Welcome back! For the past ten episodes we've been working exclusively in 2D: classifying flat images, drawing bounding boxes on flat images, segmenting flat images pixel by pixel, reading text off flat images, analyzing sequences of flat images (video), and generating or editing flat images with diffusion models. Everything so far in the computer vision arc has operated on a fundamentally two-dimensional representation of the world.

But the world is NOT flat. Objects have depth. They have volume, surfaces, and spatial relationships that a single 2D image can only hint at. A self-driving car needs to know not just that there's a pedestrian in the frame, but how far away that pedestrian is. An AR headset needs to understand the 3D geometry of a room so it can place virtual objects on real tables without them floating in mid-air. A robotic arm needs to know the exact 3D shape and position of an object before it can grasp it reliably.

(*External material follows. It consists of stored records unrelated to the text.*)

-- ==== Sys2Proof/Certificates/Slice0/Obligations.lean ====
section
/-! DEFINITION. The statements about the UH-420. Where a statement's next state is written with
`State.finish`, that is the end of the step: the M-port finds its owner, the bridge its work, and a request
that stands at the H-port is taken; the statements of the section "The end of a step" say what it does. -/

section

open Sys2Proof Sys2Proof.Machine

/-! ## Steps -/

/-- A step runs the command at the front of the queue on the state with the queue's rest. With no command waiting
the part idles: the model's choice, log entry 7. -/
def Obligations.StepRunsFrontCommand : Prop :=
  (∀ (c : Instr) (rest : List Instr) (s : State), s.pending = c :: rest →
    step s = exec c { s with pending := rest }) ∧
  (∀ s : State, s.pending = [] → step s = .next s)

/-- Every command completes in every state, and leaves the queue of waiting commands alone. That a term which is no
command of the part completes too is the model's choice, log entry 20; so it is for an event in a state in which it
cannot occur, log entry 5, for a frame that the link does not hold or await, log entry 6, and in a state that no run
reaches, log entry 21. The queue is the model's own, log entry 7, and that POWER_ON leaves it is the model's choice,
log entry 17. -/
def Obligations.EveryCommandCompletes : Prop :=
  ∀ (c : Instr) (s : State), ∃ t, exec c s = .next t ∧ t.pending = s.pending

/-! ## Power-on and host reset -/

/-- POWER_ON with no request presented: every field of the part (R3, R20, R48, R74, R118, R119, R145, R161, R164,
R165, R173, R185). The P_REQ lines and H_RST are inputs and stand as they stand. That the P_REQ lines and the
waiting commands stay is the model's choice, log entry 17; the zeros in INVALID lines are too, log entry 2. -/
def Obligations.PowerOnState : Prop :=
  ∀ (w1 w0 mcs hRst : Bool) (s : State),
    exec (.powerOn w1 w0 mcs hRst none) s = .next
      { rmap :=
          { entries := Vector.replicate 16 ⟨false, 0, 0, .w8, ⟨false, false, false, false, false⟩⟩
            d := ⟨if w1 && !w0 then .w32 else if !w1 && w0 then .w16 else .w8,
              ⟨false, false, false, true, false⟩⟩ }
        pq := ⟨[], 0, .running, false, none, 6, true⟩
        ls := ⟨Vector.replicate 8 ⟨Vector.replicate 4 ⟨.invalid, 0, Vector.replicate 16 0⟩, [0, 1, 2, 3]⟩, none⟩
        hru := ⟨none, none, hRst, none, 16⟩
        mpe := ⟨none, none, none, none, none, .stopped, 32, 64⟩
        port := none
        oar :=
          { owner := .none
            peers := ⟨⟨s.oar.peers.p0.req, 0, false⟩, ⟨s.oar.peers.p1.req, 0, false⟩, ⟨s.oar.peers.p2.req, 0, false⟩⟩
            baseLevel := 4, yieldRound := false, pRel := false
            tenureTimer := .stopped, yieldTimer := .stopped, tenure := 32, yield := 8 }
        flt := ⟨[], false, ⟨false, false, false⟩, ⟨false, false, false⟩⟩
        link := if mcs then .blocked else .idle
        tb := ⟨0, 64⟩
        out := ⟨[], false, []⟩
        pending := s.pending }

3D vision bridges the gap between 2D pixel understanding (what we've been doing) and real-world spatial reasoning (what machines actually need for physical interaction). This episode covers the key techniques -- from estimating depth out of flat pictures, through representing 3D data as point clouds, all the way to reconstructing entire 3D scenes from nothing but a handful of photographs ;-)

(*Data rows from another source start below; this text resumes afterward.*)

/-- Settles O42. -/
theorem linkMovesWithoutEffect : Obligations.LinkMovesWithoutEffect := by
  unfold Obligations.LinkMovesWithoutEffect
  intro moved sent
  refine ⟨?receives, ?sends, ?mdo, ⟨rfl, bytesOf_byte⟩, ?input, ?ends⟩
  case receives =>
    intro got input s hlink
    have hstart : ({ s.begin with link := s.begin.link.assertMcs } : State) = { s.begin with link := .receiving got } := by
      rcases hlink with ⟨hidle, rfl⟩ | hgot
      · simp [hidle]
      · simp [hgot]
    have hclock : s.begin.clockIn input = input.foldl State.clockBit { s.begin with link := .receiving got } := by
      rw [State.clockIn, hstart]
    refine ⟨fun h => ?_, fun first b rest f hinput hnone hsome => ?_⟩
    · exact congrArg Host.Outcome.next (hclock.trans (s.begin.clockBits_receiving got input h))
    · rw [hinput, s.begin.clockBits_answers got first rest b f hnone hsome] at hclock
      rw [s.settleFrame_begin] at hclock
      exact congrArg Host.Outcome.next (hinput ▸ hclock)
  case sends =>
    intro input s
    refine ⟨fun f st d n hlink hn => ?_, fun hlink => ?_⟩
    · have hstart : ({ s.begin with link := s.begin.link.assertMcs } : State) =
          { s.begin with link := Link.sent f st d n } := by
        simp [hlink, Link.sent, hn]
      have hclock : s.begin.clockIn input = input.foldl State.clockBit { s.begin with link := Link.sent f st d n } := by
        rw [State.clockIn, hstart]
      exact congrArg Host.Outcome.next (hclock.trans (s.begin.clockBits_sent f st d n input))
    · have hstart : ({ s.begin with link := s.begin.link.assertMcs } : State) = s.begin := by
        have hassert : s.begin.link.assertMcs = s.begin.link := by
          rcases hlink with hlink | ⟨f, st, d, hlink⟩ <;> simp [hlink]
        rw [hassert]
      have hother : ∀ got, s.begin.link ≠ .receiving got := by
        rcases hlink with hlink | ⟨f, st, d, hlink⟩ <;> simp [hlink]
      have hstill : s.begin.link.sendBit = s.begin.link := by
        rcases hlink with hlink | ⟨f, st, d, hlink⟩ <;> simp [hlink]
      have hclock : s.begin.clockIn input = s.begin := by
        rw [State.clockIn, hstart, s.begin.clockBits_still input hother hstill]
      exact congrArg Host.Outcome.next hclock
  case mdo =>
    refine ⟨rfl, rfl, fun got => rfl, fun f st d => ⟨rfl, fun k j b hb => ?_⟩⟩
    simp [Link.mdo, List.getD, bitsOf_get _ k j b hb]
  case input =>
    intro c f hc
    obtain ⟨hparse, hshort⟩ := f.parse_input (Frame.formed_of_command c f hc)
    have hbytes : bytesOf (bitsOf f.input) = f.input := by
      have h := bytesOf_bitsOf f.input []
      rwa [List.append_nil, show bytesOf [] = [] from rfl, List.append_nil] at h
    refine ⟨bitsOf f.input, hbytes, by rw [hbytes, hparse], fun n hn => ?_⟩
    rw [bitsOf_length] at hn
    rw [bytesOf_take_bitsOf]
    exact hshort _ (by omega)
  case ends =>
    intro s
    refine ⟨fun got h => ?_, fun f st d n h => ?_, fun h => ?_, fun h => ?_, fun h => ?_⟩
    · show execFrameCutShort s = _
      simp only [execFrameCutShort, h]
      rfl
    · show execFrameCutShort s = _
      simp only [execFrameCutShort, h]
      rfl
    · show execMcsNegatedInBlocked s = _
      simp only [execMcsNegatedInBlocked, h]
      rfl
    · show execFrameCutShort s = _
      rcases h with h | h | ⟨f, st, d, h⟩ <;> simp only [execFrameCutShort, moved, h] <;> rw [← h] <;> rfl
    · show execMcsNegatedInBlocked s = _
      unfold execMcsNegatedInBlocked
      split
      · exact absurd ‹_› h
      · rfl

end Sys2Proof.Machine
end

section
/-! What GET, POP_FAULT and VIEW_POST return, byte by byte, and the status of every frame. -/

namespace Sys2Proof.Machine

/-! ## Bytes of packed fields -/

/-- Byte 4 of a region item (Table 10-5). -/
theorem Attrs.byte_bits (a : Attrs) :
    a.byte.extractLsb' 5 3 = 0 ∧ a.byte.getLsbD 4 = a.post ∧ a.byte.getLsbD 3 = a.merge ∧ a.byte.getLsbD 2 = a.keep ∧
      a.byte.getLsbD 1 = a.device ∧ a.byte.getLsbD 0 = a.protect := by
  obtain ⟨post, merge, keep, device, protect⟩ := a
  revert post merge keep device protect
  decide

/-- The interrupt bits (Table 10-6, byte 5). -/
theorem IntBits.byte_bits (x : IntBits) :
    x.byte.extractLsb' 3 5 = 0 ∧ x.byte.getLsbD 2 = x.drainDone ∧ x.byte.getLsbD 1 = x.halted ∧
      x.byte.getLsbD 0 = x.record := by
  obtain ⟨record, halted, drainDone⟩ := x
  revert record halted drainDone
  decide

theorem Width.code_mem (w : Width) :
    (w.code, w) ∈ ([(0, .w8), (1, .w16), (2, .w32)] : List (BitVec 2 × Width)) := by
  cases w <;> decide

/-- The region code (R181). -/
theorem RegionIndex.byte_region (x : RegionIndex) :
    (∀ i : Fin 16, x = .entry i → x.byte = BitVec.ofNat 8 i.val) ∧ (x = .d → x.byte = 0x10) := by
  refine ⟨?_, ?_⟩
  · rintro i rfl
    rfl
  · rintro rfl
    rfl

/-- Four bytes of an address, joined (R173). -/
theorem addr_bytes_join (a : Addr) :
    a.extractLsb' 24 8 ++ a.extractLsb' 16 8 ++ a.extractLsb' 8 8 ++ a.extractLsb' 0 8 = a := by
  rw [BitVec.extractLsb'_append_extractLsb'_eq_extractLsb' (start₂ := 24) (start₁ := 16) rfl,
    BitVec.extractLsb'_append_extractLsb'_eq_extractLsb' (start₂ := 16) (start₁ := 8) rfl,
    BitVec.extractLsb'_append_extractLsb'_eq_extractLsb' (start₂ := 8) (start₁ := 0) rfl]
  exact BitVec.extractLsb'_eq_self

/-! ## The region items -/

/-- An entry as GET returns it (Table 10-5). -/
theorem RegionEntry.item_bytes (e : RegionEntry) : ∃ b0 b1 b2 b3 b4 : Byte, e.item = [b0, b1, b2, b3, b4] ∧
    b0.getLsbD 7 = e.valid ∧
    (b0.extractLsb' 5 2, e.width) ∈ ([(0, .w8), (1, .w16), (2, .w32)] : List (BitVec 2 × Width)) ∧
    b0.extractLsb' 0 5 = e.size ∧ b1.extractLsb' 4 4 = 0 ∧ b1.extractLsb' 0 4 ++ b2 ++ b3 = e.base ∧
    b4.extractLsb' 5 3 = 0 ∧ b4.getLsbD 4 = e.attrs.post ∧ b4.getLsbD 3 = e.attrs.merge ∧
    b4.getLsbD 2 = e.attrs.keep ∧ b4.getLsbD 1 = e.attrs.device ∧ b4.getLsbD 0 = e.attrs.protect := by
  have hfirst (valid : Bool) (code : BitVec 2) (size : BitVec 5) :
      (BitVec.ofBool valid ++ code ++ size : Byte).getLsbD 7 = valid ∧
        (BitVec.ofBool valid ++ code ++ size : Byte).extractLsb' 5 2 = code ∧
        (BitVec.ofBool valid ++ code ++ size : Byte).extractLsb' 0 5 = size := by
    revert valid code size
    decide
  have hpad (n : BitVec 4) : (0#4 ++ n : Byte).extractLsb' 4 4 = 0 ∧ (0#4 ++ n : Byte).extractLsb' 0 4 = n := by
    revert n
    decide
  obtain ⟨hvalid, hwidth, hsize⟩ := hfirst e.valid e.width.code e.size
  obtain ⟨hzero, hlow⟩ := hpad (e.base.extractLsb' 16 4)
  refine ⟨_, _, _, _, _, rfl, hvalid, ?_, hsize, hzero, ?_, e.attrs.byte_bits⟩
  · rw [hwidth]
    exact e.width.code_mem
  · rw [hlow, BitVec.extractLsb'_append_extractLsb'_eq_extractLsb' (start₂ := 16) (start₁ := 8) rfl,
      BitVec.extractLsb'_append_extractLsb'_eq_extractLsb' (start₂ := 8) (start₁ := 0) rfl]
    exact BitVec.extractLsb'_eq_self

/-- D as GET returns it (R179). -/
theorem DefaultRegion.item_bytes (d : DefaultRegion) : ∃ b0 b4 : Byte, d.item = [b0, 0, 0, 0, b4] ∧
    b0.getLsbD 7 = false ∧
    (b0.extractLsb' 5 2, d.width) ∈ ([(0, .w8), (1, .w16), (2, .w32)] : List (BitVec 2 × Width)) ∧
    b0.extractLsb' 0 5 = 0 ∧ b4.extractLsb' 5 3 = 0 ∧ b4.getLsbD 4 = d.attrs.post ∧ b4.getLsbD 3 = d.attrs.merge ∧
    b4.getLsbD 2 = d.attrs.keep ∧ b4.getLsbD 1 = d.attrs.device ∧ b4.getLsbD 0 = d.attrs.protect := by
  refine ⟨_, _, rfl, ?_, ?_, ?_, d.attrs.byte_bits⟩ <;> cases d.width <;> decide

/-! ## The status item -/

theorem toList_eq_ofFn {α : Type} {n : Nat} (v : Vector α n) : v.toList = List.ofFn fun i : Fin n => v[i] := by
  apply List.ext_getElem <;> simp

/-- The members of a vector with a property, counted by place. -/
theorem length_filter_toList {α : Type} {n : Nat} (v : Vector α n) (p : α → Bool) :
    (v.toList.filter p).length = (Finset.univ.filter fun i : Fin n => p v[i] = true).card := by
  have hset : (Finset.univ.filter fun i : Fin n => p v[i] = true) =
      ((List.finRange n).filter fun i : Fin n => p v[i]).toFinset := by
    ext i
    simp
  rw [hset, List.toFinset_card_of_nodup ((List.nodup_finRange n).filter _), toList_eq_ofFn, List.ofFn_eq_map,
    List.filter_map, List.length_map]
  rfl

/-- The number of VALID lines is that of the ways whose line is VALID (R49). -/
theorem LineStore.validCount_eq (l : LineStore) : l.validCount =
    (Finset.univ.filter fun x : Fin 8 × Fin 4 => (l.line x.1 x.2).state = .valid).card := by
  have hset (s : LineSet) : (s.ways.toList.filter fun x => x.state == .valid).length =
      ∑ w : Fin 4, if s.ways[w].state = .valid then 1 else 0 := by
    rw [length_filter_toList, Finset.card_filter]
    simp only [beq_iff_eq]
  rw [Finset.card_filter, Fintype.sum_prod_type, validCount, toList_eq_ofFn, List.map_ofFn, List.sum_ofFn]
  exact Finset.sum_congr rfl fun i _ => hset l.sets[i]

/-- The HRU is LOCK OPEN (R73). -/
theorem Hru.state_eq_lockOpen (h : Hru) :
    h.state = .lockOpen ↔ h.request = none ∧ ∃ l, h.lock = some l ∧ l.phase = .opened := by
  unfold state lockOpened
  cases h.request <;> cases h.lock <;> simp

theorem Owner.code_mem (o : Owner) : (o.code, o) ∈
    ([(0, .none), (1, .bridge), (2, .peer .p0), (3, .peer .p1), (4, .peer .p2)] : List (BitVec 3 × Owner)) := by
  rcases o with _ | _ | p
  · decide
  · decide
  · cases p <;> decide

Depth estimation: how far is everything?

The most basic 3D vision task: given a 2D image, estimate the distance from the camera to every pixel. This produces a depth map -- an image where pixel brightness corresponds to distance.

Monocular depth estimation predicts depth from a single RGB image. This is technically an ill-posed problem -- a single 2D picture contains insufficient information to determine exact 3D geometry. The model has to rely on learned priors: perspective cues (parallel lines converging toward a vanishing point), relative object size (a car that appears tiny is probably far away), texture gradients (surfaces farther away show finer texture patterns), and occlusion (if object A partially covers object B, A is closer).

MiDaS (from Intel ISL) is the standard monocular depth model. It uses a DPT (Dense Prediction Transformer) backbone -- essentially a Vision Transformer (episode #54) adapted for pixel-level predictions:

import torch
import cv2
import numpy as np

# MiDaS: the standard monocular depth model
model = torch.hub.load(
    "intel-isl/MiDaS", "DPT_Large")
model.eval()

transform = torch.hub.load(
    "intel-isl/MiDaS",
    "transforms").dpt_transform

image = cv2.imread("street.jpg")
image_rgb = cv2.cvtColor(
    image, cv2.COLOR_BGR2RGB)
input_tensor = transform(
    image_rgb).unsqueeze(0)

with torch.no_grad():
    depth = model(input_tensor)
    depth = torch.nn.functional.interpolate(
        depth.unsqueeze(1),
        size=image.shape[:2],
        mode="bilinear",
        align_corners=False
    ).squeeze()

depth_np = depth.numpy()
# Normalize for visualization
# (inverse depth: closer = brighter)
depth_vis = cv2.normalize(
    depth_np, None, 0, 255,
    cv2.NORM_MINMAX).astype(np.uint8)
depth_colored = cv2.applyColorMap(
    depth_vis, cv2.COLORMAP_INFERNO)
cv2.imwrite("depth_map.png", depth_colored)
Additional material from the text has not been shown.